# Thread: Prove K^2 mod 4 = 1 ?

1. ## Prove K^2 mod 4 = 1 ?

This is my first post

I have been working on this for far too long

Can someone let me know if this is correct?

"k = 2n + 1. Then k^2 (is congruent to) 4n^2 + 4n + 1 (is congruent to) 1 mod 4"

Should I add more to it? Am I at least on the right track?

2. ## Re: Prove K^2 mod 4 = 1 ?

Hey brianjasperman.

What you did is correct but if your teacher is picky you should probably write 4n^2 + 4n + 1 = 4(n^2 + n) + 1 = 4m + 1 just to add that extra clarity to the proof.
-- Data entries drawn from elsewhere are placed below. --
-- ==== Sys2Proof/Laws/PerInstr.lean ====
section
/-! SUPPORT. One statement per instruction: its word lies in its row of the opcode table (30_encoding.md R74). -/

namespace Sys2Proof.Laws.TableRow

/-- The row of an instruction, as mask and match. The catch-all row of the reserved words has mask 0. -/
def rowOf : Instr → Word × Word
  | .cls => (0xFFFF, 0x00E0)
  | .ret => (0xFFFF, 0x00EE)
  | .jp _ => (0xF000, 0x1000)
  | .call _ => (0xF000, 0x2000)
  | .seImm _ _ => (0xF000, 0x3000)
  | .sneImm _ _ => (0xF000, 0x4000)
  | .seReg _ _ => (0xF00F, 0x5000)
  | .ldImm _ _ => (0xF000, 0x6000)
  | .addImm _ _ => (0xF000, 0x7000)
  | .ldReg _ _ => (0xF00F, 0x8000)
  | .orReg _ _ => (0xF00F, 0x8001)
  | .andReg _ _ => (0xF00F, 0x8002)
  | .xorReg _ _ => (0xF00F, 0x8003)
  | .addReg _ _ => (0xF00F, 0x8004)
  | .subReg _ _ => (0xF00F, 0x8005)
  | .shr _ _ => (0xF00F, 0x8006)
  | .subnReg _ _ => (0xF00F, 0x8007)
  | .shl _ _ => (0xF00F, 0x800E)
  | .sneReg _ _ => (0xF00F, 0x9000)
  | .ldI _ => (0xF000, 0xA000)
  | .jpV0 _ => (0xF000, 0xB000)
  | .rnd _ _ => (0xF000, 0xC000)
  | .drw _ _ _ => (0xF000, 0xD000)
  | .skp _ => (0xF0FF, 0xE09E)
  | .sknp _ => (0xF0FF, 0xE0A1)
  | .ldVxDt _ => (0xF0FF, 0xF007)
  | .ldVxK _ => (0xF0FF, 0xF00A)
  | .ldDtVx _ => (0xF0FF, 0xF015)
  | .ldStVx _ => (0xF0FF, 0xF018)
  | .addI _ => (0xF0FF, 0xF01E)
  | .ldFont _ => (0xF0FF, 0xF029)
  | .ldBcd _ => (0xF0FF, 0xF033)
  | .storeRegs _ => (0xF0FF, 0xF055)
  | .loadRegs _ => (0xF0FF, 0xF065)
  | .nopReserved _ => (0, 0)

/-- The encoded word has the fixed bits of the row. -/
def Statement (i : Instr) : Prop := encode i &&& (rowOf i).1 = (rowOf i).2

/-- The fixed bits of format NNN. -/
theorem encodeNNN_and (m : BitVec 4) (nnn : BitVec 12) : encodeNNN m nnn &&& 0xF#4 ++ 0#12 = m ++ 0#12 := by
  unfold encodeNNN
  rw [BitVec.and_append, show 0xF#4 = BitVec.allOnes 4 from rfl, BitVec.and_allOnes, BitVec.and_zero]

/-- The fixed bits of format XNN. -/
theorem encodeXNN_and (m : BitVec 4) (x : RegId) (nn : Byte) : encodeXNN m x nn &&& 0xF#4 ++ 0#4 ++ 0#8 = m ++ 0#4 ++ 0#8 := by
  unfold encodeXNN
  rw [BitVec.and_append, BitVec.and_append, show 0xF#4 = BitVec.allOnes 4 from rfl, BitVec.and_allOnes, BitVec.and_zero, BitVec.and_zero]

/-- The fixed bits of format X, its low byte among them. -/
theorem encodeX_and (m : BitVec 4) (x : RegId) (nn : Byte) : encodeXNN m x nn &&& 0xF#4 ++ 0#4 ++ 0xFF#8 = m ++ 0#4 ++ nn := by
  unfold encodeXNN
  rw [BitVec.and_append, BitVec.and_append, show 0xF#4 = BitVec.allOnes 4 from rfl, show 0xFF#8 = BitVec.allOnes 8 from rfl,
    BitVec.and_allOnes, BitVec.and_allOnes, BitVec.and_zero]

/-- The fixed bits of format XY, its low nibble among them. -/
theorem encodeXY_and (m : BitVec 4) (x y : RegId) (n : BitVec 4) :
    encodeXYN m x y n &&& 0xF#4 ++ 0#4 ++ 0#4 ++ 0xF#4 = m ++ 0#4 ++ 0#4 ++ n := by
  unfold encodeXYN
  rw [BitVec.and_append, BitVec.and_append, BitVec.and_append, show 0xF#4 = BitVec.allOnes 4 from rfl, BitVec.and_allOnes,
    BitVec.and_allOnes, BitVec.and_zero, BitVec.and_zero]

/-- The fixed bits of format XYN. -/
theorem encodeXYN_and (m : BitVec 4) (x y : RegId) (n : BitVec 4) :
    encodeXYN m x y n &&& 0xF#4 ++ 0#4 ++ 0#4 ++ 0#4 = m ++ 0#4 ++ 0#4 ++ 0#4 := by
  unfold encodeXYN
  rw [BitVec.and_append, BitVec.and_append, BitVec.and_append, show 0xF#4 = BitVec.allOnes 4 from rfl, BitVec.and_allOnes,
    BitVec.and_zero, BitVec.and_zero, BitVec.and_zero]

theorem cls : Statement .cls := rfl

theorem ret : Statement .ret := rfl

theorem jp (nnn : BitVec 12) : Statement (.jp nnn) := encodeNNN_and _ nnn

theorem call (nnn : BitVec 12) : Statement (.call nnn) := encodeNNN_and _ nnn

theorem ldI (nnn : BitVec 12) : Statement (.ldI nnn) := encodeNNN_and _ nnn

theorem jpV0 (nnn : BitVec 12) : Statement (.jpV0 nnn) := encodeNNN_and _ nnn

theorem seImm (x : RegId) (nn : Byte) : Statement (.seImm x nn) := encodeXNN_and _ x nn

theorem sneImm (x : RegId) (nn : Byte) : Statement (.sneImm x nn) := encodeXNN_and _ x nn

theorem ldImm (x : RegId) (nn : Byte) : Statement (.ldImm x nn) := encodeXNN_and _ x nn

theorem addImm (x : RegId) (nn : Byte) : Statement (.addImm x nn) := encodeXNN_and _ x nn

theorem rnd (x : RegId) (nn : Byte) : Statement (.rnd x nn) := encodeXNN_and _ x nn

theorem seReg (x y : RegId) : Statement (.seReg x y) := encodeXY_and _ x y _

theorem ldReg (x y : RegId) : Statement (.ldReg x y) := encodeXY_and _ x y _

theorem orReg (x y : RegId) : Statement (.orReg x y) := encodeXY_and _ x y _

theorem andReg (x y : RegId) : Statement (.andReg x y) := encodeXY_and _ x y _

theorem xorReg (x y : RegId) : Statement (.xorReg x y) := encodeXY_and _ x y _

theorem addReg (x y : RegId) : Statement (.addReg x y) := encodeXY_and _ x y _

theorem subReg (x y : RegId) : Statement (.subReg x y) := encodeXY_and _ x y _

theorem shr (x y : RegId) : Statement (.shr x y) := encodeXY_and _ x y _

theorem subnReg (x y : RegId) : Statement (.subnReg x y) := encodeXY_and _ x y _

theorem shl (x y : RegId) : Statement (.shl x y) := encodeXY_and _ x y _

theorem sneReg (x y : RegId) : Statement (.sneReg x y) := encodeXY_and _ x y _

theorem drw (x y : RegId) (n : BitVec 4) : Statement (.drw x y n) := encodeXYN_and _ x y n

theorem skp (x : RegId) : Statement (.skp x) := encodeX_and _ x _

theorem sknp (x : RegId) : Statement (.sknp x) := encodeX_and _ x _

theorem ldVxDt (x : RegId) : Statement (.ldVxDt x) := encodeX_and _ x _

theorem ldVxK (x : RegId) : Statement (.ldVxK x) := encodeX_and _ x _

theorem ldDtVx (x : RegId) : Statement (.ldDtVx x) := encodeX_and _ x _

theorem ldStVx (x : RegId) : Statement (.ldStVx x) := encodeX_and _ x _

theorem addI (x : RegId) : Statement (.addI x) := encodeX_and _ x _

theorem ldFont (x : RegId) : Statement (.ldFont x) := encodeX_and _ x _

theorem ldBcd (x : RegId) : Statement (.ldBcd x) := encodeX_and _ x _

theorem storeRegs (x : RegId) : Statement (.storeRegs x) := encodeX_and _ x _

theorem loadRegs (x : RegId) : Statement (.loadRegs x) := encodeX_and _ x _

theorem nopReserved (w : Word) : Statement (.nopReserved w) := BitVec.and_zero

end Sys2Proof.Laws.TableRow
end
3. ## Re: Prove K^2 mod 4 = 1 ?

So I would prove the equation by saying:
"k = 2n + 1. Then 4n^2 + 4n + 1 = 4(n^2 + n) + 1 = 4m + 1"

OR

"k = 2n + 1. Then k^2 (is congruent to) 4n^2 + 4n + 1 (is congruent to) 1 mod 4, and 4n^2 + 4n + 1 = 4(n^2 + n) + 1 = 4m + 1"

Thanks for the help

4. ## Re: Prove K^2 mod 4 = 1 ?

Basically 4m + 1 where m is an integer implies congruence to 1 (MOD 4) and you're done.
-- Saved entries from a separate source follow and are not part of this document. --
theorem effectOf_delay {i : Instr} (h : ∀ x, i ≠ .ldDtVx x) : (effectOf i).delay = false := by
  cases i with
  | ldDtVx x => exact absurd rfl (h x)
  | _ => rfl

theorem effectOf_sound {i : Instr} (h : ∀ x, i ≠ .ldStVx x) : (effectOf i).sound = false := by
  cases i with
  | ldStVx x => exact absurd rfl (h x)
  | _ => rfl

theorem effectOf_i {i : Instr} (hldI : ∀ a, i ≠ .ldI a) (haddI : ∀ x, i ≠ .addI x) (hldFont : ∀ x, i ≠ .ldFont x) :
    (effectOf i).i = false := by
  cases i with
  | ldI a => exact absurd rfl (hldI a)
  | addI x => exact absurd rfl (haddI x)
  | ldFont x => exact absurd rfl (hldFont x)
  | _ => rfl

/-- Settles O21: memory and the draw flag are in the effect of the four instructions only. -/
theorem memoryWrittenByFourInstructionsOnly : Obligations.MemoryWrittenByFourInstructionsOnly := fun _ _ _ hw h =>
  ⟨(exec_frame h).memory (effectOf_of_not_writesMemory hw).1, (exec_frame h).drawFlag (effectOf_of_not_writesMemory hw).2⟩

/-- Settles O22, by the frame of the instruction, and for the V registers by what it writes to them. -/
theorem onlyNamedStateChanges : Obligations.OnlyNamedStateChanges := fun _ _ _ h =>
  ⟨fun _ hz => exec_getV_of_not_writesV h hz, fun hcall hret => (exec_frame h).stack (effectOf_stack hcall hret),
    fun hne => (exec_frame h).delay (effectOf_delay hne), fun hne => (exec_frame h).sound (effectOf_sound hne),
    fun hldI haddI hldFont => (exec_frame h).i (effectOf_i hldI haddI hldFont)⟩

end Sys2Proof.Machine
end

section
/-! PROOFS. The step cycle (40_step_cycle.md): the step is total, how it ends, and the states in which it stays. -/

namespace Sys2Proof.Machine

/-! ### A step of a running machine -/

/-- Every instruction answers a next state: a VM fault is one (log 7). -/
theorem exec_total (i : Instr) (s : State) : ∃ t, exec i s = .next t := by
  cases i with
  | ret => rcases execRet_cases s with ⟨_, hend⟩ | ⟨_, hend⟩ <;> exact ⟨_, hend⟩
  | call nnn => rcases execCall_cases nnn s with ⟨_, hend⟩ | ⟨_, hend⟩ <;> exact ⟨_, hend⟩
  | addI x => rcases execAddI_cases x s with ⟨_, hend⟩ | ⟨_, hend⟩ <;> exact ⟨_, hend⟩
  | ldVxK x => rcases execLdVxK_cases x s with ⟨_, hend⟩ | ⟨_, _, hend⟩ <;> exact ⟨_, hend⟩
  | _ => exact ⟨_, rfl⟩

/-- A step that faults does not tick. -/
theorem State.raiseFault_finishStep (s : State) (r : FaultReason) : (s.raiseFault r).finishStep = s.afterFault r := by
  rw [State.finishStep_of_result (by simp)]
  rfl

/-- A step that halts does not tick. -/
theorem State.halt_finishStep (s : State) : s.halt.finishStep = s.afterHalt := by
  rw [State.finishStep_of_result (by simp)]
  rfl

theorem step_of_fetch_error {s : State} {r : FaultReason} (hs : s.status = .running) (hf : s.fetch = .error r) :
    step s = .next (s.afterFault r) := by
  rw [← State.raiseFault_finishStep]
  unfold step
  rw [hs]
  dsimp only
  rw [hf]

/-- The word of 00EE is the only one that decodes to it. -/
theorem decode_eq_ret_iff {w : Word} : decode w = .ret ↔ w = 0x00EE#16 := by
  constructor
  · intro h
    rw [← encode_decode w, h]
    rfl
  · rintro rfl
    rfl

/-! ### A step from a terminal status (R91) -/

/-- The state after `n` calls in a terminal status: the result reported, and the arguments of the calls used up. -/
def State.afterCalls (s : State) (r : StepResult) (n : Nat) : State :=
  { s with result := some r, inputs := s.inputs.drop n, freeIndex := s.freeIndex + n }

theorem State.afterCalls_one (s : State) (r : StepResult) : s.afterCalls r 1 = State.nextInput { s with result := some r } := by
  rw [State.afterCalls, List.drop_one]
  rfl

theorem State.afterCalls_succ (s : State) (r : StepResult) (n : Nat) : (s.afterCalls r 1).afterCalls r n = s.afterCalls r (n + 1) := by
  simp only [State.afterCalls, List.drop_drop, Nat.add_assoc, Nat.add_comm 1]

/-- A call in a terminal status returns the result that goes with the status, and ticks no timer. -/
theorem step_of_terminal {s : State} {r : StepResult} (hr : r.statusAfter = s.status) (hs : s.status ≠ .running) :
    step s = .next (s.afterCalls r 1) := by
  rw [State.afterCalls_one]
  cases r with
  | cont => exact absurd hr.symm hs
  | awaitingKey => exact absurd hr.symm hs
  | halted =>
    have hstep : step s = .next s.repeatHalted.finishStep := by rw [step, ← hr]; rfl
    rw [hstep, State.finishStep_of_result (by simp)]
    rfl
  | faulted r =>
    have hstep : step s = .next (s.repeatFaulted r).finishStep := by rw [step, ← hr]; rfl
    rw [hstep, State.finishStep_of_result (by simp)]
    rfl
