-- ==== Sys2Proof/Machine/Core.lean ====
section
/-! DEFINITION. The machine, as the host's interface asks for it. -/

/-- CORE: its state, the reasons a step can stop, its step and its state after reset. -/
def Sys2Proof.core : Host.Core := { State := Sys2Proof.Machine.State, Fault := Sys2Proof.Machine.Fault, Refusal := Sys2Proof.Machine.Refusal, step := Sys2Proof.Machine.step, reset := Sys2Proof.Machine.State.reset }
end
5. ## Re: Prove K^2 mod 4 = 1 ?

Thank you very very much for your help chiro, but I'm not understanding what your saying.

Can you show me what the entire proof would be (for Christmas?).
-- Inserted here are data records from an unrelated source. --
-- ==== Sys2Proof/Laws/Memory.lean ====
section
/-! SUPPORT. The laws of memory: every operation keeps the canonical form, a read after a write gives
the value written there and the old value everywhere else, and the same for blocks of bytes. -/

namespace Sys2Proof.Machine

theorem Memory.wf_cons (a : Nat) (v : Byte) (m : Memory) :
    Memory.wf ((a, v) :: m) = true
      ↔ a < 4096 ∧ v ≠ unlisted a ∧ (∀ c ∈ m, a < c.1) ∧ Memory.wf m = true := by
  simp [Memory.wf, and_assoc]

@[simp] theorem Memory.wf_nil : Memory.wf [] = true := rfl

@[simp] theorem Memory.read_nil (a : Nat) : Memory.read [] a = unlisted a := rfl

theorem Memory.read_cons (b : Nat) (w : Byte) (m : Memory) (a : Nat) :
    Memory.read ((b, w) :: m) a = if b = a then w else Memory.read m a := rfl

/-- An address below every listed one reads as unlisted. -/
theorem Memory.read_of_lt {m : Memory} {a : Nat} (h : ∀ c ∈ m, a < c.1) : m.read a = unlisted a := by
  induction m with
  | nil => rfl
  | cons c m ih =>
    obtain ⟨b, w⟩ := c
    have hb : a < b := h (b, w) (by simp)
    rw [Memory.read_cons, if_neg (by omega)]
    exact ih fun c hc => h c (by simp [hc])

/-- The keys of a memory after a write are old keys or the address written. -/
theorem Memory.mem_write {m : Memory} {a : Nat} {v : Byte} {c : Host.Cell} (h : c ∈ m.write a v) :
    c ∈ m ∨ c.1 = a := by
  induction m with
  | nil =>
    simp only [Memory.write] at h
    split at h
    · simp at h
    · simp at h; exact .inr (by rw [h])
  | cons d m ih =>
    obtain ⟨b, w⟩ := d
    simp only [Memory.write] at h
    split_ifs at h
    · exact .inl h
    · rcases List.mem_cons.1 h with rfl | h
      · exact .inr rfl
      · exact .inl h
    · exact .inl (List.mem_cons_of_mem _ h)
    · rcases List.mem_cons.1 h with rfl | h
      · exact .inr rfl
      · exact .inl (List.mem_cons_of_mem _ h)
    · rcases List.mem_cons.1 h with rfl | h
      · exact .inl (by simp)
      · exact (ih h).imp (List.mem_cons_of_mem _) id

/-- A write keeps the canonical form. -/
theorem Memory.wf_write {m : Memory} {a : Nat} {v : Byte} (ha : a < 4096) (h : m.wf = true) :
    (m.write a v).wf = true := by
  induction m with
  | nil =>
    simp only [Memory.write]
    split_ifs with e
    · rfl
    · rw [Memory.wf_cons]; exact ⟨ha, e, by simp, rfl⟩
  | cons d m ih =>
    obtain ⟨b, w⟩ := d
    have h' := (Memory.wf_cons b w m).1 h
    obtain ⟨hb, hw, hlt, hm⟩ := h'
    simp only [Memory.write]
    split_ifs with h1 h2 h3 h4
    · exact h
    · rw [Memory.wf_cons]
      refine ⟨ha, h2, ?_, h⟩
      rintro c (_ | ⟨_, hc⟩)
      · exact h1
      · have := hlt c hc; omega
    · exact hm
    · subst h3; rw [Memory.wf_cons]; exact ⟨ha, h4, hlt, hm⟩
    · rw [Memory.wf_cons]
      refine ⟨hb, hw, ?_, ih hm⟩
      intro c hc
      rcases Memory.mem_write hc with hc | hc
      · exact hlt c hc
      · omega

/-- A write leaves every other address alone. -/
theorem Memory.read_write_ne {m : Memory} {a b : Nat} {v : Byte} (h : b ≠ a) :
    (m.write a v).read b = m.read b := by
  induction m with
  | nil =>
    simp only [Memory.write]
    split_ifs
    · rfl
    · rw [Memory.read_cons, if_neg (Ne.symm h)]
  | cons d m ih =>
    obtain ⟨k, w⟩ := d
    simp only [Memory.write]
    split_ifs with h1 h2 h3 h4
    · rfl
    · rw [Memory.read_cons, if_neg (Ne.symm h)]
    · rw [Memory.read_cons, if_neg (by omega)]
    · rw [Memory.read_cons, if_neg (Ne.symm h), Memory.read_cons, if_neg (by omega)]
    · rw [Memory.read_cons, Memory.read_cons, ih]

/-- A read after a write to the same address gives the value written. -/
theorem Memory.read_write_self {m : Memory} {a : Nat} {v : Byte} (h : m.wf = true) :
    (m.write a v).read a = v := by
  induction m with
  | nil =>
    simp only [Memory.write]
    split_ifs with e
    · rw [Memory.read_nil, e]
    · rw [Memory.read_cons, if_pos rfl]
  | cons d m ih =>
    obtain ⟨k, w⟩ := d
    obtain ⟨-, -, hlt, hm⟩ := (Memory.wf_cons k w m).1 h
    simp only [Memory.write]
    split_ifs with h1 h2 h3 h4
    · rw [Memory.read_cons, if_neg (by omega), h2]
      exact Memory.read_of_lt fun c hc => by have := hlt c hc; omega
    · rw [Memory.read_cons, if_pos rfl]
    · subst h3; rw [h4]; exact Memory.read_of_lt hlt
    · rw [Memory.read_cons, if_pos rfl]
    · rw [Memory.read_cons, if_neg (Ne.symm h3), ih hm]

/-- A block of stores keeps the canonical form. -/
theorem Memory.wf_writeBytes {bs : List Byte} {m : Memory} {a : Nat} (ha : a + bs.length ≤ 4096)
    (h : m.wf = true) : (m.writeBytes a bs).wf = true := by
  induction bs generalizing m a with
  | nil => exact h
  | cons b bs ih =>
    simp only [List.length_cons] at ha
    exact ih (by omega) (Memory.wf_write (by omega) h)

/-- A block of stores leaves every address outside the block alone. -/
theorem Memory.read_writeBytes_outside {bs : List Byte} {m : Memory} {a c : Nat}
    (h : ¬(a ≤ c ∧ c < a + bs.length)) : (m.writeBytes a bs).read c = m.read c := by
  induction bs generalizing m a with
  | nil => rfl
  | cons b bs ih =>
    simp only [List.length_cons] at h
    rw [Memory.writeBytes, ih (by omega), Memory.read_write_ne (by omega)]

/-- A block of stores leaves the `k`-th byte of the list at the `k`-th address. -/
theorem Memory.read_writeBytes_inside {bs : List Byte} {m : Memory} {a k : Nat} {b : Byte}
    (ha : a + bs.length ≤ 4096) (h : m.wf = true) (hk : bs[k]? = some b) :
    (m.writeBytes a bs).read (a + k) = b := by
  induction bs generalizing m a k with
  | nil => simp at hk
  | cons b0 bs ih =>
    simp only [List.length_cons] at ha
    cases k with
    | zero =>
      simp only [List.getElem?_cons_zero, Option.some.injEq] at hk
      subst hk
      rw [Memory.writeBytes, Memory.read_writeBytes_outside (by omega), Nat.add_zero,
        Memory.read_write_self h]
    | succ k =>
      rw [List.getElem?_cons_succ] at hk
      have := ih (m := m.write a b0) (a := a + 1) (by omega) (Memory.wf_write (by omega) h) hk
      rw [Memory.writeBytes]
      rwa [show a + (k + 1) = a + 1 + k by omega]

/-- The memory after reset is in canonical form, whatever `FONT` is. -/
theorem resetWith_mem_wf (p : Params) : (State.resetWith p).mem.wf = true :=
  Memory.wf_writeBytes (by simp) rfl

/-- A byte of `FONT`, after reset, at its place. -/
theorem resetWith_mem_read_font (p : Params) (k : Fin 80) :
    (State.resetWith p).mem.read (0x050 + k.val) = p.font[k.val] :=
  Memory.read_writeBytes_inside (m := State.reset.mem) (by simp) rfl (by simp)

/-- After reset every byte outside the font is the same whatever `FONT` is. -/
theorem resetWith_mem_read_outside (p : Params) {a : Nat} (h : ¬(0x050 ≤ a ∧ a < 0x050 + 80)) :
    (State.resetWith p).mem.read a = unlisted a :=
  Memory.read_writeBytes_outside (by simpa using h)

theorem Memory.readBytes_length (m : Memory) (a n : Nat) : (m.readBytes a n).length = n := by
  induction n generalizing a with
  | zero => rfl
  | succ n ih => simp [Memory.readBytes, ih]

theorem Memory.readBytes_getElem? (m : Memory) (a n k : Nat) (h : k < n) :
    (m.readBytes a n)[k]? = some (m.read (a + k)) := by
  induction n generalizing a k with
  | zero => omega
  | succ n ih =>
    cases k with
    | zero => simp [Memory.readBytes]
    | succ k =>
      simp only [Memory.readBytes, List.getElem?_cons_succ]
      rw [ih (a + 1) k (by omega)]
      congr 2; omega

end Sys2Proof.Machine
end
6. ## Re: Prove K^2 mod 4 = 1 ?

Let k = 2n + 1 where n is an integer (in Z).

Then k^2 = (2n + 1)^2 = 4n^2 + 4n + 1 = 4(n^2 + n) + 1 = 4m + 1 for some integer m (m in Z).

By the definition of congruence something is congruent z = r (MOD q) iff z = pq + r where 0 <= r < q for some integers p, r, q and z.

By letting z = k^2, p = m, r = 1, and q = 4 and noting 0 <= 1 < 4 and all variables are integers, we get our condition that

k^2 = (1 MOD 4)